The U.S. Economy Has Been Resilient
(Fig. 1) Leading indicators vs. coincident indicators
Key factors that have supported the economy remain in play. U.S. consumers still have excess savings to spend. They have also benefited from falling inflation—especially in energy costs—and low unemployment. Manufacturing activity also appears to be stabilizing, as bloated inventories have declined to normal levels. Further, despite elevated mortgage rates, housing construction is picking up in response to low supply.
Still, caution is warranted. The lagged effects of higher interest rates and tighter bank credit conditions could weigh meaningfully on economic activity.
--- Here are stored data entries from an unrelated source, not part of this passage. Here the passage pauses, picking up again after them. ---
-- ==== Sys2Proof/Certificates/Slice0/Obligations.lean ====
section
/-! DEFINITION. What this model is claimed to do, stated for the provers. Each docstring names the rules of spec/ a statement
formalises. -/

open Sys2Proof Sys2Proof.Machine

/-! ## Encoding -/

/-- Decoding the bytes that spell a well-formed command gives it back, whatever follows them (30_encoding.md R100 to R110).
The byte order of a command word on CMD is the model's choice (log 2). -/
def Obligations.DecodeOfEncode : Prop :=
  ∀ (i : Instr) (rest : List Byte), i.wellFormed = true → decode (encode i ++ rest) = .instr i rest

/-- A byte string that decodes to a command begins with the one encoding of it: no bit of a word is dropped or has two readings
(R100 to R111).
The byte order of a command word on CMD is the model's choice (log 2). -/
def Obligations.EncodeOfDecode : Prop :=
  ∀ (bytes : List Byte) (i : Instr) (rest : List Byte),
    decode bytes = .instr i rest → i.wellFormed = true ∧ bytes = encode i ++ rest

/-- A command word with its data string decodes to a command exactly when a row of the opcode table matches it; every other word is
refused, and in both cases the data bytes its opcode's format has are consumed (R100, R110, R111).
The byte order of a command word on CMD is the model's choice (log 2). -/
def Obligations.OpcodeTableDecides : Prop :=
  ∀ (c0 c1 c2 c3 : Byte) (tail : List Byte),
    dataBytesAfter (le32 c0 c1 c2 c3) ≤ tail.length →
      (spellsCommand (le32 c0 c1 c2 c3) →
        ∃ i, decode (c0 :: c1 :: c2 :: c3 :: tail) = .instr i (tail.drop (dataBytesAfter (le32 c0 c1 c2 c3)))) ∧
      (¬ spellsCommand (le32 c0 c1 c2 c3) →
        ∃ why, decode (c0 :: c1 :: c2 :: c3 :: tail) = .illegal why (tail.drop (dataBytesAfter (le32 c0 c1 c2 c3))))

/-- Some words of 95_test_vectors.md and of the rules' examples decode to the commands they stand for.
The byte order of a command word on CMD is the model's choice (log 2). -/
def Obligations.SpecWordsDecode : Prop :=
  decodeTableWord 32 0x100000C8 = some (.crsfFeed 0xC8) ∧
  decodeTableWord 32 0x12000005 = some (.crsfChraw 5) ∧
  decodeTableWord 32 0x37000000 = some .ibusGetmodel ∧
  decodeTableWord 32 0x4000D301 = some (.valCrc8 0xD3 0x01) ∧
  decodeTableWord 64 0x05DBFFFF41000000 = some (.valSum16 0x05DBFFFF) ∧
  decodeTableWord 64 0x40490FDB50000000 = some (.fpcDecode 0x40490FDB) ∧
  decodeTableWord 48 0x000860000001 = some (.ptSetupPrimary false 1 8) ∧
  decodeTableWord 96 0x020000C40A24000462020001 = some (.ptAddSecondary false 1 4 (some ⟨0x24, 0x0A, 0xC4, 0, 0, 2⟩)) ∧
  decodeTableWord 40 0x5564400001 = some (.ptSend .pri false [0x55]) ∧
  decodeTableWord 32 0x65003214 = some (.ptBcastId 20 50) ∧
  decodeTableWord 32 0x6A000107 = some (.ptReadbuf .pri 7) ∧
  decodeTableWord 32 0x69000201 = some (.ptWait .sec .timed) ∧
  decodeTableWord 32 0x16000002 = none ∧
  decodeTableWord 32 0x60020001 = none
In this uncertain environment, the healthy yield offered by high yield bonds could provide a buffer for investors (Figure 2).
High yield bonds tend to be sensitive to economic events. However, they currently offer attractive yields, and active security selection could help to identify issuers with elevated interest coverage ratios and low leverage ratios that might suffer less in a recessionary scenario. As a result, our Asset Allocation Committee is overweight to high yield bonds. We believe the asset class offers an attractive risk/reward trade-off in the current environment.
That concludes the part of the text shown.